/-- Every step keeps the host's invariant: the session state agrees with the operation that runs, the transaction
an operation waits for is its own (R210, log 28), and the angles are converted payloads (R211 to R218). -/
def Obligations.EveryStepKeepsTheHostInvariant : Prop :=
  ∀ s t : State, HostInv s → step s = .next t → HostInv t

/-- R211, R224: the transitions of the session are the ones listed, and there is no transition from Ready to
Faulted. A host reset (R271, log 22) can lead to Uninitialized. -/
def Obligations.SessionTransitionsAreTheListedOnes : Prop :=
  ∀ s t : State, HostInv s → step s = .next t → s.session.state ≠ t.session.state →
    sessionMay s.session.state t.session.state = true ∧
    (t.session.state = .uninitialized → ∃ rest, s.inputs = .sessionReset :: rest)

/-- R14: CHIP_READY changes only where a response frame is processed, or by reset. -/
def Obligations.ChipReadyIsWrittenOnlyFromFrames : Prop :=
  ∀ s t : State, step s = .next t → t.chipReady ≠ s.chipReady →
    (s.seq.state = .check ∧ s.seq.k < s.seq.n ∧
      t.chipReady = decide ((decodeFrame (responseWord s.seq s.seq.k)).rs = 1)) ∨
    (∃ rest, s.inputs = .reset :: rest)

/-- R17, R283: a presented result stays as it is until an accepted start (which puts the sequencer in RESET) or a
reset of the block, and those take it away. -/
def Obligations.ResultLastsUntilTheNextStart : Prop :=
  ∀ s t : State, Inv machineConfig s → s.res.valid = true → step s = .next t →
    t.res = s.res ∨
    (t.res.valid = false ∧ (t.seq.state = .reset ∨ ∃ rest, s.inputs = .reset :: rest))

/-- R18: the angles are written only by a refresh whose transaction succeeded. -/
def Obligations.AnglesAreWrittenOnlyByASuccessfulRefresh : Prop :=
  ∀ s t : State, step s = .next t →
    (t.session.angleX = s.session.angleX ∧ t.session.angleY = s.session.angleY ∧ t.session.angleZ = s.session.angleZ) ∨
    (s.session.phase = .awaitRefresh ∧ s.seq.state = .done ∧ s.res.ok = true)

/-- R165, the column of calls: a step makes at most one call of the transport, and which one is fixed by the state
it starts in (or, in IDLE and DONE, by the host operation, R212, R213). -/
def Obligations.EachStepMakesTheCallOfItsRow : Prop :=
  ∀ s t : State, step s = .next t →
    t.port.calls = s.port.calls ∨
    ∃ c, t.port.calls = s.port.calls ++ [c] ∧
      match c with
      | .reset => s.seq.state = .reset
      | .write bs => bs.length = 4 ∧ (s.seq.state = .send ∨ s.seq.state = .flush ∨
          (busy s = false ∧ s.session.phase = .setMode))
      | .avail _ => s.seq.state = .wait
      | .read bs => s.seq.state = .read ∧ bs.length = 4 * (s.seq.n + 1)
      | .configure _ ok => busy s = false ∧ s.session.phase = .configure ∧
          t.session.phase = (if ok then .setMode else .idle)

/-- R150, R153 to R161, R163, R165: the machine's run of a whole transaction is the sequential program of
43_sequencer.md, under any configuration. From IDLE or DONE, the host between two operations (log 28), with a list
the start accepts, polls that fail below the limit, one that finds the 4(N+1) bytes, and those bytes arriving with
the polls (log 7): the run ends in DONE with every frame decoded and paired by
position, `RES.ok` the conjunction of the verdicts, CHIP_READY from the last frame (unchanged for the empty
list), and exactly the calls of the program: one TReset, N + 1 writes, the polls, one read. -/
def Obligations.TransactionRunsTheSequentialProgram : Prop :=
  ∀ (C : Config) (s : State) (L : List Instr) (polls : List Nat) (a : Nat) (more : List Nat) (bs extra : List Byte),
    s.inputs = [.start (L.map selectorOf)] → s.session.phase = .idle → s.seq.state = .idle ∨ s.seq.state = .done →
    listWellFormed C.nMax L = true →
    s.env.avail = polls ++ a :: more → (∀ p ∈ polls, p < 4 * (L.length + 1)) → 4 * (L.length + 1) ≤ a →
    limitReached C.pollLimit polls.length = false →
    s.env.incoming = bs ++ extra → bs.length = 4 * (L.length + 1) → a ≤ s.env.incoming.length →
    ∃ t, (configured C).run (2 * L.length + polls.length + 6) s = .next t ∧
      t.seq.state = .done ∧ t.res.valid = true ∧ t.res.timeout = false ∧ t.res.n = L.length ∧
      t.res.ok = transactionOk C.cmdTab L bs ∧
      (∀ i, i < L.length → frameAt t.res i = frameFrom bs i ∧ L[i]? = some (reqAt t.res i)) ∧
      t.chipReady = transactionReady s.chipReady L.length bs ∧
      t.port.calls = s.port.calls ++ transactionCalls C.cmdTab L (polls ++ [a]) bs ∧
      t.session = s.session ∧ t.inputs = []

/-- R156, R161: the run that times out, under any configuration with a poll limit p: after the writes exactly p
polls and nothing else; DONE, no frames, CHIP_READY and the frames held as before. The host is between two
operations (log 28). -/
def Obligations.TimeoutRunPollsExactlyToTheLimit : Prop :=
  ∀ (C : Config) (p : Nat) (s : State) (L : List Instr) (polls more : List Nat),
    C.pollLimit = some p → 0 < p → polls.length = p →
    s.inputs = [.start (L.map selectorOf)] → s.session.phase = .idle → s.seq.state = .idle ∨ s.seq.state = .done →
    listWellFormed C.nMax L = true →
    s.env.avail = polls ++ more → (∀ a ∈ polls, a < 4 * (L.length + 1)) →
    ∃ t, (configured C).run (L.length + p + 3) s = .next t ∧
      t.seq.state = .done ∧
      t.res = { s.res with valid := true, ok := false, timeout := true, n := 0 } ∧
      t.chipReady = s.chipReady ∧
      t.port.calls = s.port.calls ++ [.reset] ++ transactionWrites C.cmdTab L ++ polls.map .avail ∧
      t.session = s.session
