-- ==== Sys2Proof/Laws/Crc8.lean ====
section
/-! SUPPORT. The CRC-8 engine and the codec: the step is linear over XOR, the accumulator depends on the message
bits only, and a frame's word is the word it was taken from. -/

namespace Sys2Proof.Machine

/-- The step as one choice: the bit fed back is the accumulator's top bit XOR the input bit (R93, R97). -/
theorem crcStep_eq (acc : Byte) (x : Bool) :
    crcStep acc x = if acc.msb ^^ x then acc <<< 1 ^^^ 0x1D else acc <<< 1 := by
  revert acc x; decide +kernel

/-- The step is linear over XOR in the accumulator and the input bit together (R98). -/
theorem crcStep_xor (a b : Byte) (x y : Bool) : crcStep (a ^^^ b) (x ^^ y) = crcStep a x ^^^ crcStep b y := by
  simp only [crcStep_eq, BitVec.msb_xor]
  cases a.msb <;> cases b.msb <;> cases x <;> cases y <;>
    (simp only [Bool.xor_false, Bool.xor_true, Bool.not_true, Bool.not_false, if_true, if_false, Bool.false_eq_true]
     ext i
     simp only [BitVec.getElem_xor, BitVec.getElem_shiftLeft]
     grind)

/-- Two words with the same upper 24 bits give the same message bits (R92, R95). -/
theorem messageBits_congr {u v : Word} (h : ∀ i, 8 ≤ i → i < 32 → u.getLsbD i = v.getLsbD i) :
    messageBits u = messageBits v := by
  unfold messageBits
  refine List.map_congr_left fun j hj => h _ ?_ ?_ <;> simp at hj <;> omega

/-- `crc8` depends on the message bits only. -/
theorem crc8_congr {u v : Word} (h : ∀ i, 8 ≤ i → i < 32 → u.getLsbD i = v.getLsbD i) : crc8 u = crc8 v := by
  unfold crc8 crcAcc; rw [messageBits_congr h]

/-- The first five fields of a frame lose nothing (R12). -/
@[simp] theorem frameWord_decodeFrame (w : Word) : frameWord (decodeFrame w) = w := by
  unfold frameWord decodeFrame assemble rdField addrField rsField dataField crcField
  refine BitVec.eq_of_getLsbD_eq fun i hi => ?_
  simp only [BitVec.getLsbD_append, BitVec.getLsbD_extractLsb']
  grind

/-- A decoded frame carries the flag of its own word (R112, R114). -/
@[simp] theorem decodeFrame_crcError (w : Word) : (decodeFrame w).crcError = crcErrorOf w := rfl

end Sys2Proof.Machine
end

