/-- The mask has no other bits. -/
theorem exists_conditionBit_of_getLsbD_rebootMask {i : Nat} (h : rebootMask.getLsbD i = true) :
    ∃ c, conditionBit c = i := by
  have htable : ∀ i < 16, rebootMask.getLsbD i = true → ∃ c ∈ allConditions, conditionBit c = i := by decide
  obtain ⟨c, -, hc⟩ := htable i (BitVec.lt_of_getLsbD h) h
  exact ⟨c, hc⟩

/-- The mask test passes exactly if the bit of no reboot-forcing condition is 1. -/
theorem and_rebootMask_eq_zero_iff {d : Half} :
    d &&& rebootMask = 0 ↔ ∀ c, d.getLsbD (conditionBit c) = true → forcesReboot c = false := by
  constructor
  · intro h c hbit
    have hmasked : (d &&& rebootMask).getLsbD (conditionBit c) = false := by rw [h]; exact BitVec.getLsbD_zero
    rwa [BitVec.getLsbD_and, hbit, Bool.true_and, getLsbD_rebootMask] at hmasked
  · intro h
    refine BitVec.eq_of_getLsbD_eq fun i _ => Eq.trans ?_ BitVec.getLsbD_zero.symm
    refine Bool.eq_false_iff.mpr fun hboth => ?_
    obtain ⟨hbit, hmask⟩ := (Bool.and_eq_true ..).mp (BitVec.getLsbD_and.symm.trans hboth)
    obtain ⟨c, rfl⟩ := exists_conditionBit_of_getLsbD_rebootMask hmask
    exact Bool.false_ne_true ((h c hbit).symm.trans ((getLsbD_rebootMask c).symm.trans hmask))

/-- Usable exactly if every condition reported is one that does not force a reboot. -/
theorem usable_statusDecode_iff_forall {d : Half} :
    (statusDecode d).usable = true ↔ ∀ c ∈ (statusDecode d).conditions, forcesReboot c = false := by
  simp only [usable_statusDecode_iff, and_rebootMask_eq_zero_iff, mem_conditions_statusDecode]

/-- The bit of a reboot-forcing condition alone makes the status not usable. -/
theorem usable_statusDecode_of_forcesReboot {d : Half} {c : Condition} (hf : forcesReboot c = true)
    (hc : c ∈ (statusDecode d).conditions) : (statusDecode d).usable = false :=
  Bool.eq_false_iff.mpr fun hu =>
    Bool.false_ne_true ((usable_statusDecode_iff_forall.mp hu c hc).symm.trans hf)

/-- Masking distributes over XOR. -/
theorem xor_and_distrib_right {n : Nat} (x y m : BitVec n) : (x ^^^ y) &&& m = (x &&& m) ^^^ (y &&& m) :=
  BitVec.eq_of_getLsbD_eq fun _ _ => by
    simp only [BitVec.getLsbD_and, BitVec.getLsbD_xor, Bool.and_xor_distrib_right]

/-- Flipping the bit of a condition that does not force a reboot leaves the verdict alone. -/
theorem usable_statusDecode_xor_twoPow (d : Half) {c : Condition} (hf : forcesReboot c = false) :
    (statusDecode (d ^^^ BitVec.twoPow 16 (conditionBit c))).usable = (statusDecode d).usable := by
  have hunmasked : BitVec.twoPow 16 (conditionBit c) &&& rebootMask = 0 := by simp [BitVec.twoPow_and, hf]
  have hmasked : (d ^^^ BitVec.twoPow 16 (conditionBit c)) &&& rebootMask = d &&& rebootMask := by
    rw [xor_and_distrib_right, hunmasked]
    exact BitVec.xor_zero
  exact congrArg (· == 0) hmasked
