-- ==== Sys2Proof/Tests/Slice0.lean ====
section
/-! SUPPORT. The model's own tests. Expected results are the spec's: the encodings of spec/30_encoding.md R306 and the instruction
rules, and the vectors of spec/95_test_vectors.md (their ids stand in the names). Then one witness per statement with
hypotheses: a concrete state and operands that meet them. -/

namespace Sys2Proof.Tests

open Sys2Proof Sys2Proof.Machine

/-! ### Helpers -/

/-- The next state, if that is the answer. -/
def next? : Host.Outcome State Fault Refusal → Option State
  | .next t => some t
  | .fault _ => none
  | .refused _ => none

/-- One step with three bytes placed where the next fetch reads, and one reading of the state it leaves. -/
def after {α : Type} (s : State) (b0 b1 b2 : Byte) (read : State → α) : Option α :=
  (next? (step (placeInstruction s b0 b1 b2))).map read

/-- The reset state with two registers set. -/
def regs2 (r : Fin 8) (v : Byte) (q : Fin 8) (w : Byte) : State := (State.reset.setReg r v).setReg q w

/-- The reset state at another pc. -/
def at_ (pc : PcWord) : State := State.reset.setPc pc

/-- The reset state with SP and the byte at SP set. -/
def stack (sp top : Byte) : State :=
  (State.reset.setReg 7 sp).setMem (Memory.write [] sp.toNat top)

/-- The fault record as the numbers a host reads: cause, pc, instr, info. -/
def record (s : State) : Option (Nat × Nat × Option Byte × Int) :=
  s.fault.map fun r => (r.cause.code.toNat, r.pc.toNat, r.instr, r.info)

/-! ### WellFormed refuses what it checks -/

theorem test_wf_loadImmediate_reg : (Instr.loadImmediate 8 0).wellFormed = false := by decide
theorem test_wf_loadImmediate_value_unchecked : (Instr.loadImmediate 7 255).wellFormed = true := by decide
theorem test_wf_printRegister : (Instr.printRegister 255).wellFormed = false := by decide
theorem test_wf_add_a : (Instr.add 8 0).wellFormed = false := by decide
theorem test_wf_add_b : (Instr.add 0 8).wellFormed = false := by decide
theorem test_wf_multiply_a : (Instr.multiply 9 0).wellFormed = false := by decide
theorem test_wf_multiply_b : (Instr.multiply 0 9).wellFormed = false := by decide
theorem test_wf_push : (Instr.push 8).wellFormed = false := by decide
theorem test_wf_pop : (Instr.pop 8).wellFormed = false := by decide
theorem test_wf_call : (Instr.call 8).wellFormed = false := by decide
theorem test_wf_compare_a : (Instr.compare 128 0).wellFormed = false := by decide
theorem test_wf_compare_b : (Instr.compare 0 128).wellFormed = false := by decide
theorem test_wf_jump : (Instr.jump 8).wellFormed = false := by decide
theorem test_wf_jumpIfEqual : (Instr.jumpIfEqual 8).wellFormed = false := by decide
theorem test_wf_jumpIfNotEqual : (Instr.jumpIfNotEqual 8).wellFormed = false := by decide
theorem test_wf_no_operands : Instr.halt.wellFormed = true ∧ Instr.ret.wellFormed = true := by decide

/-! ### Decoding: one word per constructor, written bit by bit from the encoding line of its rule -/

theorem test_decode_halt : decode 0b00000001 0b11111111 0b11111111 = .ok .halt := by decide
theorem test_decode_loadImmediate :
    decode 0b10000010 0b00000011 0b10000001 = .ok (.loadImmediate 3 129) := by decide
theorem test_decode_printRegister : decode 0b01000111 0b00000101 0b11111111 = .ok (.printRegister 5) := by decide
theorem test_decode_add : decode 0b10100000 0b00000001 0b00000010 = .ok (.add 1 2) := by decide
theorem test_decode_multiply : decode 0b10100010 0b00000100 0b00000101 = .ok (.multiply 4 5) := by decide
theorem test_decode_push : decode 0b01000101 0b00000110 0b11111111 = .ok (.push 6) := by decide
theorem test_decode_pop : decode 0b01000110 0b00000111 0b11111111 = .ok (.pop 7) := by decide
theorem test_decode_call : decode 0b01010000 0b00000010 0b11111111 = .ok (.call 2) := by decide
theorem test_decode_ret : decode 0b00010001 0b11111111 0b11111111 = .ok .ret := by decide
theorem test_decode_compare : decode 0b10100111 0b00000000 0b00000111 = .ok (.compare 0 7) := by decide
theorem test_decode_jump : decode 0b01010100 0b00000011 0b11111111 = .ok (.jump 3) := by decide
theorem test_decode_jumpIfEqual : decode 0b01010101 0b00001000 0b11111111 = .ok (.jumpIfEqual 8) := by decide
theorem test_decode_jumpIfNotEqual : decode 0b01010110 0b00000011 0b11111111 = .ok (.jumpIfNotEqual 3) := by decide

/-- R302, R307, R308: AA = 11, a legal AA with no instruction, and 0x00 are unrecognized (V1, V2, V3). -/
theorem test_decode_unrecognized :
    decode 0x00 0 0 = .error (.unsupportedOperation 0x00) ∧ decode 0xC0 0 0 = .error (.unsupportedOperation 0xC0) ∧
    decode 0x83 0 0 = .error (.unsupportedOperation 0x83) := by decide

/-- The first byte is bits 7..0 of a table word: `82 00 08`, and HALT in 8 bits with the bits above dropped. -/
theorem test_decodeTableWord :
    decodeTableWord 24 0x080082 = some (.loadImmediate 0 8) ∧ decodeTableWord 8 0xFF01 = some .halt := by decide

/-! ### Fetch, decode and faults (spec/95_test_vectors.md 2.1) -/

theorem test_V1 : (next? (step State.reset)).map record = some (some (3, 0, some 0x00, 0)) := by decide
theorem test_V4 : after State.reset 0xA1 9 9 record = some (some (3, 0, some 0xA1, 0xA1)) := by decide
theorem test_V5 :
    (next? (step ((at_ 254).setMem [(254, 0x01)]))).map record = some (some (1, 254, some 0x01, 256)) := by decide
theorem test_V6 :
    (next? (step ((at_ 255).setMem [(255, 0x01)]))).map record = some (some (1, 255, some 0x01, 256)) := by decide
theorem test_V7 : (next? (step (at_ 256))).map record = some (some (1, 256, none, 256)) := by decide
theorem test_V8 : after (at_ 253) 0x01 0 0 (fun t => (t.run, t.pc)) = some (.halted, 253) := by decide

/-! ### One step of each instruction (2.2 to 2.8) -/

theorem test_H1 : after State.reset 0x01 0 0 (fun t => (t.run, t.pc, t.out)) = some (.halted, 0, []) := by decide
theorem test_H2 :
    after (((State.reset.setReg 0 5).setFl 0x02).emit 1) 0x01 0 0 (fun t => (t.reg 0, t.fl, t.out)) =
      some (5, 0x02, [1]) := by decide

theorem test_D3 : after State.reset 0x82 7 0x10 (fun t => (t.sp, t.pc)) = some (0x10, 3) := by decide
theorem test_D4 : after State.reset 0x82 8 5 record = some (some (4, 0, some 0x82, 8)) := by decide

theorem test_D7 : after State.reset 0x47 7 0 (fun t => (t.out, t.pc)) = some ([244], 2) := by decide
theorem test_D8 : after State.reset 0x47 0xFF 0 record = some (some (4, 0, some 0x47, 255)) ∧
    after State.reset 0x47 0xFF 0 (fun t => t.out) = some [] := by decide

theorem test_A1 : after (regs2 0 200 1 100) 0xA0 0 1 (fun t => (t.reg 0, t.reg 1, t.pc)) = some (44, 100, 3) := by decide
theorem test_A8 : after State.reset 0xA0 0x0A 9 record = some (some (4, 0, some 0xA0, 10)) := by decide

theorem test_M3 : after (regs2 0 255 1 255) 0xA2 0 1 (fun t => (t.reg 0, t.reg 1, t.pc)) = some (1, 255, 3) := by decide
theorem test_M7 : after (regs2 0 16 1 17) 0xA2 0 1 (fun t => t.reg 0) = some 16 := by decide

theorem test_U4 : after State.reset 0x45 7 0 (fun t => (t.sp, t.byteAt 0xF3, t.pc)) = some (0xF3, 0xF3, 2) := by decide
theorem test_U2 : after (State.reset.setReg 7 0) 0x45 0 0 record = some (some (2, 0, some 0x45, -1)) ∧
    after (State.reset.setReg 7 0) 0x45 0 0 (fun t => t.sp) = some 0 := by decide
------------------------------------------------------------------------
WHAT YOU HAVE TO DO.
Exact duplication is required for the lines above, from the line that contains "theorem test_decode_compare : decode" to the line that contains "theorem test_decode_jumpIfEqual : decode", inclusive; omit all others.

RESULT OF THIS TASK.
theorem test_decode_compare : decode 0b10100111 0b00000000 0b00000111 = .ok (.compare 0 7) := by decide
theorem test_decode_jump : decode 0b01010100 0b00000011 0b11111111 = .ok (.jump 3) := by decide
theorem test_decode_jumpIfEqual : decode 0b01010101 0b00001000 0b11111111 = .ok (.jumpIfEqual 8) := by decide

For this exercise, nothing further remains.